Yaitu nikmat ampunan dosa yang begitu banyak di bulan Ramadhan. Bukankah kita
telah ketahui bahwa melalui amalan puasa dan shalat malam selama sebulan penuh
adalah sebab datangnya ampunan Allah, begitu pula dengan amalan menghidupkan
malam lailatul qadr di akhir-akhir bulan Ramadhan?!
Ibnu
Rajab mengatakan, ”Tidak ada nikmat yang lebih
besar dari pengampunan dosa yang Allah anugerahkan. Sampai-sampai
Nabi shallallahu
’alaihi wa sallam pun yang telah diampuni dosa-dosanya yang
telah lalu dan akan datang banyak melakukan shalat malam. Ini semua beliau
lakukan dalam rangka bersyukur atas nikmat pengampunan dosa yang Allah berikan.
Ketika Nabi shallallahu
’alaihi wa sallam ditanya
oleh istri tercinta beliau yaitu ’Aisyah radhiyallahu
’anha mengenai shalat
malam yang banyak beliau lakukan, beliau pun mengatakan,
أَفَلاَ أُحِبُّ أَنْ أَكُونَ عَبْدًا شَكُورًا
”Tidakkah
aku senang menjadi hamba yang bersyukur?
Begitu
pula di antara bentuk syukur karena banyaknya ampunan di bulan Ramadhan, di
penghujung Ramadhan (di hari Idul fithri), kita dianjurkan untuk banyak
berdzikir dengan mengangungkan Allah melalu bacaan takbir ”Allahu Akbar”.
Ingatlah
bahwa rasa syukur haruslah diwujudkan setiap saat dan bukan hanya sekali saja
ketika mendapatkan nikmat.
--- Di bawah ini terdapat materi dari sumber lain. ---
-- ==== Sys2Proof/Machine/Feedback.lean ====
section
/-! DEFINITION. Feedback, index check, probes and compares (R134 to R158): what one sample does, step by step. -/

namespace Sys2Proof.Machine

/-! ### One sample as reported (R135, R218, R220) -/

/-- The fields of R135 of one sample round. -/
structure FbIn where
  cnt : Nat := 0
  sin : Int := 0
  cos : Int := 0
  hall : Nat := 0
  idx : Bool := false
  idxLo : Nat := 0
  /-- a local ABZ port latches the whole counter at the index -/
  idxFull : Option Nat := none
  los : Bool := false
  ssiErr : Bool := false
  /-- quadrature error of a local port (R136) -/
  quad : Bool := false
  deriving DecidableEq, Repr

/-- FUP fields used as feedback (R218). -/
def fbInOfFup (b : List Byte) : FbIn :=
  let flg := beNat b 6 2
  { cnt := beNat b 8 4, hall := (flg >>> 5) % 8, idx := flg.testBit 10, idxLo := beNat b 12 2,
    los := flg.testBit 12, ssiErr := flg.testBit 11 }

/-- POS fields used as feedback (R220). -/
def fbInOfPos (b : List Byte) : FbIn :=
  let flg := beNat b 14 2
  { cnt := beNat b 0 4, sin := signedN 16 (beNat b 4 2), cos := signedN 16 (beNat b 6 2), idxLo := beNat b 8 2,
    hall := (flg >>> 8) % 8, idx := flg.testBit 13, los := flg.testBit 15, ssiErr := flg.testBit 14 }

/-- The sample of an ABZ or HALL port at core clock 0 of a round: counter, Z latch, quadrature error, pins (R136). -/
def fbInOfLoc (l : List Nat) : FbIn :=
  { cnt := l.getD 0 0, hall := l.getD 4 0, idx := l.getD 1 0 = 1,
    idxFull := if l.getD 1 0 = 1 then some (l.getD 2 0) else none, quad := l.getD 3 0 = 1 }

/-- Gray to binary, n bits (R142). -/
def grayDecode (n x : Nat) : Nat :=
  (List.range n).foldl (fun acc i => acc ^^^ (x >>> i)) 0 % 2 ^ n

/-- The retire index of the axis's feedback input (R139): the axis, or 128 + the local port. -/
def fbRetIdx (s : State) (a : Nat) : Nat :=
  if Cfg.FBCFG_SRC s (axW a) = 2 then 128 + Cfg.FBCFG_PORT s (axW a) else a

/-- Bits of an SSI data word (R142, R158, R159). -/
def ssiBits (s : State) (a : Nat) : Nat :=
  if Cfg.FBCFG_SRC s (axW a) = 2 then Cfg.LENCCFG_BITS s (Cfg.FBCFG_PORT s (axW a)) else Cfg.FBSSICFG_BITS s (axW a)

/-- Gray coding of the SSI word. -/
def ssiGray (s : State) (a : Nat) : Bool :=
  if Cfg.FBCFG_SRC s (axW a) = 2 then Cfg.LENCCFG_GRAY s (Cfg.FBCFG_PORT s (axW a)) else Cfg.FBSSICFG_GRAY s (axW a)

/-- The local SSI frame that serves sample round n: one started at n, or an unused one of the period before that ended
late (DEDUCED, log 10). -/
def ssiSample (s : State) (a : Nat) (n : Word) : Option (Word × Bool × Bool × Nat) :=
  let k := Cfg.FBCFG_PORT s (axW a)
  let p := tget {} s.fbk.ports k
  match p.ssi with
  | some (st, ok, w) =>
    let d := (n - p.ssiAt).toNat
    if d ≤ 2 ^ Cfg.LENCCFG_SSIPER s k ∧ (getAx s a).fb.ssiUsed ≠ some p.ssiAt then some (p.ssiAt, st, ok, w) else none
  | none => none

/-- The report of sample round n; none while its entry is marked missing, or the input is retired (R139, R150). -/
def fbReport (s : State) (a : Nat) (n : Word) : Option FbIn :=
  if isRetired s clsFeedback (fbRetIdx s a) then none
  else
    let e := getIn s a n
    match Cfg.FBCFG_SRC s (axW a) with
    | 0 => e.fup.map fbInOfFup
    | 1 => e.pos.map fbInOfPos
    | 2 =>
      if Cfg.FBCFG_TYPE s (axW a) = 1 then
        (ssiSample s a n).map (fun r => { cnt := r.2.2.2, los := !r.2.1, ssiErr := r.2.1 && !r.2.2.1 })
      else e.loc.map fbInOfLoc
    | _ => none

/-! ### Counts (R140 to R143) -/

/-- The sign s of R143. -/
def fbSign (s : State) (a : Nat) : Int := if Cfg.FBCFG_INV s (axW a) then -1 else 1

/-- CCNT of a raw count (R143). -/
def ccntOf (sgn corr : Int) (raw : Nat) : Nat := intMod 32 (sgn * raw + corr)

/-- Sector of a Hall state under HALLCFG.MAP; none for 0b000 and 0b111 (R69, R140). -/
def hallSector (s : State) (a h : Nat) : Option Nat :=
  if h = 0 ∨ h = 7 then none else some (bits (cfgReg s (axW a + 0x208)) (3 * h - 1) (3 * h - 3))

/-- Movement between two sectors: +1 or −1 to a neighbour, 0 for the same sector; none when not adjacent (R140). -/
def hallMove (k0 k1 : Nat) : Option Int :=
  match (k1 + 6 - k0) % 6 with
  | 0 => some 0
  | 1 => some 1
  | 5 => some (-1)
  | _ => none

/-- What R141 makes of a sin/cos sample: none when it is bad, else raw count and remainder. -/
def sincosCount (s : State) (a : Nat) (r : FbIn) : Option (Nat × Nat) :=
  let w := axW a
  let a2 := r.sin * r.sin + r.cos * r.cos
  let lo : Int := 16 * Cfg.FBSCCFG_AMPMIN s w
  let hi : Int := 16 * Cfg.FBSCCFG_AMPMAX s w
  if a2 < lo * lo ∨ hi * hi < a2 then none
  else
    let res := 2 ^ Cfg.FBSCCFG_SCRES s w
    let phi := atanPhi r.sin r.cos
    let delta := ((phi >>> 14) + 4 - r.cnt % 4) % 4
    if delta = 2 then none
    else
      let q := intMod 32 ((r.cnt : Int) + if delta = 1 then 1 else if delta = 3 then -1 else 0)
      let prod := phi * res
      some (((q >>> 2) * res + (prod >>> 16)) % 2 ^ 32, prod % 65536)

/-- Why a sample is bad: nothing, the FBMAXD test alone, or something that counts a transient (R139). -/
inductive Badness where
  | good | maxd | bad
  deriving DecidableEq, Repr

/-- The raw count a sample stands for, its remainder, and the SSI word decoded; none when sin/cos is bad. -/
def fbRaw (s : State) (a : Nat) (f : AxFb) (r : FbIn) : Option (Nat × Nat) :=
  match Cfg.FBCFG_TYPE s (axW a) with
  | 0 => some (r.cnt, 0)
  | 1 =>
    let n := ssiBits s a
    let w := if ssiGray s a then grayDecode n r.cnt else r.cnt % 2 ^ n
    match f.ssiWord with
    | none => some (w, 0)
    | some w0 => some (intMod 32 (f.raw + signedN n (w + 2 ^ n - w0 % 2 ^ n)), 0)
  | 2 => sincosCount s a r
  | _ =>
    match hallSector s a f.hallLast, hallSector s a r.hall with
    | some k0, some k1 => some (intMod 32 (f.raw + (hallMove k0 k1).getD 0), 0)
    | _, _ => some (f.raw, 0)

/-- The FBMAXD test fails, against the count of sample n − Pf (R139). It is skipped once after DEEP PARK (R412). -/
def fbOver (s : State) (a : Nat) (f : AxFb) (r : FbIn) : Bool :=
  match fbRaw s a f r, f.s1 with
  | some (raw, _), some p =>
    let d := signedN 32 (ccntOf (fbSign s a) f.corr raw + 2 ^ 32 - p.ccnt)
    let mx := (Cfg.FBMAXD s (axW a)).toNat
    decide (mx ≠ 0) && decide (mx < d.natAbs) && !f.skipMaxd
  | _, _ => false

/-- The verdict on a sample (R139): LOS, SSI check, quadrature, sin/cos, and the FBMAXD test. -/
def fbJudge (s : State) (a : Nat) (f : AxFb) (r : FbIn) : Badness :=
  if r.los || r.ssiErr || r.quad || (fbRaw s a f r).isNone then .bad else if fbOver s a f r then .maxd else .good

/-! ### Index check (R148, R149) -/

/-- Raw counter at the index edge. -/
def rawIdx (s : State) (a : Nat) (r : FbIn) : Nat :=
  match r.idxFull with
  | some x => x
  | none =>
    let d := signedN 16 (r.cnt + 65536 - r.idxLo)
    let x := intMod 32 ((r.cnt : Int) - d)
    if Cfg.FBCFG_TYPE s (axW a) = 2 then (x >>> 2) * 2 ^ Cfg.FBSCCFG_SCRES s (axW a) % 2 ^ 32 else x

/-- What the index check concludes. -/
inductive IdxOut where
  | nothing
  | basis
  | corrected (dev : Int)
  | outside (dev : Int)
  deriving DecidableEq, Repr

/-- The rule of R148 on the corrected count c of an index edge. -/
def idxJudge (based : Bool) (idxBase c cpt tol : Nat) : IdxOut :=
  if !based then .basis
  else if cpt = 0 then .nothing
  else
    let diff := signedN 32 (c + 2 ^ 32 - idxBase)
    let dev := diff - roundAway diff cpt * cpt
    if dev.natAbs ≤ tol then (if dev = 0 then .nothing else .corrected dev) else .outside dev

/-- The index check of a good sample: the feedback record after it, and the deviation that was corrected. -/
def idxCheck (s : State) (a : Nat) (r : FbIn) (f : AxFb) : AxFb × IdxOut :=
  if !(Cfg.FBCFG_IDXEN s (axW a) && r.idx) then (f, .nothing)
  else
    let c := ccntOf (fbSign s a) f.corr (rawIdx s a r)
    let out := idxJudge f.based f.idxBase c (Cfg.FBCPT s (axW a)).toNat (Cfg.FBCFG_IDXTOL s (axW a))
    let f1 := { f with cntBase := some (f.cntBase.getD c) }
    match out with
    | .basis => ({ f1 with idxBase := c, based := true }, out)
    | .corrected dev =>
      ({ f1 with corr := signedN 32 (intMod 32 (f1.corr - dev)), ccnt := intMod 32 (f1.ccnt - dev),
                 idxCorr := inc16 f1.idxCorr, idxDev := dev }, out)
    | .outside dev => ({ f1 with idxDev := dev, posRel := false }, out)
    | .nothing => (f1, out)

/-! ### Track and axis position (R144 to R146) -/

/-- TRK moved by delta: modulo MODULO with MODTURN, or saturating. -/
def trkMove (s : State) (a : Nat) (f : AxFb) (delta : Int) : AxFb :=
  if Cfg.FBCFG_MODEN s (axW a) then
    let m := Cfg.MODULO s (axW a)
    let t := f.trk + delta
    if m ≤ 0 then { f with trk := t }
    else { f with trk := t % m, modTurn := wrapInt 32 (f.modTurn + t.fdiv m) }
  else { f with trk := sat64 (f.trk + delta) }

/-- TRK lies outside the soft-limit range or at a 64-bit limit: below, above (R144, R145). -/
def softOut (s : State) (a : Nat) (trk : Int) : Bool × Bool :=
  let w := axW a
  let en := Cfg.FBCFG_SLEN s w
  ((en && trk < Cfg.SLMIN s w) || (!Cfg.FBCFG_MODEN s w && trk = -(2 ^ 63)),
   (en && Cfg.SLMAX s w < trk) || (!Cfg.FBCFG_MODEN s w && trk = 2 ^ 63 - 1))

/-- Axis position from TRK (R145, R146). -/
def axPos (s : State) (a : Nat) (trk : Int) : Int :=
  if Cfg.FBCFG_SLEN s (axW a) then clampInt (Cfg.SLMIN s (axW a)) (Cfg.SLMAX s (axW a)) trk else trk

/-- Steps 5: axis position, the limit flags and fault 0x24 with its persisting cause. -/
def applyLimits (a : Nat) (s : State) : State :=
  let f := (getAx s a).fb
  let o := softOut s a f.trk
  let s1 := modFb s a (fun f => { f with pos := axPos s a f.trk, slLo := o.1, slHi := o.2 })
  let s2 := setCause a 0x24 (o.1 || o.2) s1
  if (o.1 || o.2) && !(f.slLo || f.slHi) then faultAx a 0x24 (Cfg.FBREACT_C24 s (axW a)) s2 else s2

/-- A start value of TRK, held in [0, MODULO) on a modulo axis (R144, R146). -/
def trkInit (s : State) (a : Nat) (t : Int) : Int :=
  if Cfg.FBCFG_MODEN s (axW a) ∧ 0 < Cfg.MODULO s (axW a) then t % Cfg.MODULO s (axW a) else sat64 t

/-- Before its first good sample an incremental or Hall axis stands at FBPOSOFS (R144). -/
def fbStart (s : State) (a : Nat) (f : AxFb) : AxFb :=
  if f.started || Cfg.FBCFG_TYPE s (axW a) = 1 then f
  else { f with trk := trkInit s a (Cfg.FBPOSOFS s (axW a)), pos := axPos s a (trkInit s a (Cfg.FBPOSOFS s (axW a))) }

/-! ### Probes (R151 to R153) -/

/-- An edge offered to the probe channels: source, rising, time against T0(b) in core clocks (not positive), and the
counter of a local ABZ port at the edge. -/
structure ProbeEdge where
  loc : Bool
  input : Nat
  rising : Bool
  t : Int
  cnt : Option Nat
  deriving DecidableEq, Repr

/-- Edges of the node inputs in a POS of sample round b (R152, R220). -/
def nodeEdges (plev : Nat) (pos : Option (List Byte)) : List ProbeEdge :=
  match pos with
  | none => []
  | some b =>
    [0, 1].filterMap (fun i =>
      let w := beNat b (10 + 2 * i) 2
      if w.testBit 15 then
        some { loc := false, input := i, rising := !plev.testBit i, t := -(4 * (w % 2 ^ 14 : Nat) : Int), cnt := none }
      else none)

/-- Node edges beyond the first of an interval (R152). -/
def nodeMulti (pos : Option (List Byte)) : Nat :=
  match pos with
  | none => 0
  | some b => ([0, 1].filter (fun i => (beNat b (10 + 2 * i) 2).testBit 14)).length

/-- Edges of the local pins in (T0(b − pf), T0(b)], oldest first. -/
def localEdges (s : State) (a : Nat) (b : Word) (pf : Nat) : List ProbeEdge :=
  let w := axW a
  let abz := Cfg.FBCFG_SRC s w = 2 ∧ Cfg.FBCFG_TYPE s w = 0
  s.fbk.edges.filterMap (fun e =>
    let dr : Int := (e.round - b).toInt
    let t := dr * 3125 + e.clk
    if -((pf * 3125 : Nat) : Int) < t ∧ t ≤ 0 then
      some { loc := true, input := e.pin, rising := e.level, t := t,
             cnt := if abz then e.cnts[Cfg.FBCFG_PORT s w]? else none }
    else none)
Namun setelah mendapatkan satu nikmat, kita butuh
pada bentuk syukur yang selanjutnya. Ada ba’it sya’ir yang cukup bagus: ”Jika
syukurku pada nikmat Allah adalah suatu nikmat, maka untuk nikmat tersebut
diharuskan untuk bersyukur dengan nikmat yang semisalnya”.
Ibnu
Rajab Al Hambali menjelaskan, ”Setiap nikmat Allah berupa nikmat agama maupun
nikmat dunia pada seorang hamba, semua itu patutlah disyukuri. Kemudian taufik
untuk bersyukur tersebut juga adalah suatu nikmat yang juga patut disyukuri
dengan bentuk syukur yang kedua. Kemudian taufik dari bentuk syukur yang kedua
adalah suatu nikmat yang juga patut disyukuri dengan syukur lainnya. Jadi, rasa
syukur akan ada terus sehingga seorang hamba merasa tidak mampu untuk
mensyukuri setiap nikmat. Ingatlah, syukur yang sebenarnya adalah apabila
seseorang mengetahui bahwa dirinya tidak mampu untuk bersyukur (secara
sempurna).
Faedah kelima:
Melaksanakan puasa syawal menandakan bahwa ibadahnya kontinu dan bukan musiman
saja
Amalan yang seseorang lakukan di
bulan Ramadhan tidaklah berhenti setelah Ramadhan itu berakhir. Amalan tersebut
seharusnya berlangsung terus selama seorang hamba masih menarik nafas
kehidupan.
Sebagian manusia begitu
bergembira dengan berakhirnya bulan Ramadhan karena mereka merasa berat ketika
berpuasa dan merasa bosan ketika menjalaninya. Siapa yang memiliki perasaan
semacam ini, maka dia terlihat tidak akan bersegera melaksanakan puasa lagi
setelah Ramadhan karena kepenatan yang ia alami. Jadi, apabila seseorang segera
melaksanakan puasa setelah hari ’ied, maka itu merupakan tanda bahwa ia begitu
semangat untuk melaksanakan puasa, tidak merasa berat dan tidak ada rasa benci.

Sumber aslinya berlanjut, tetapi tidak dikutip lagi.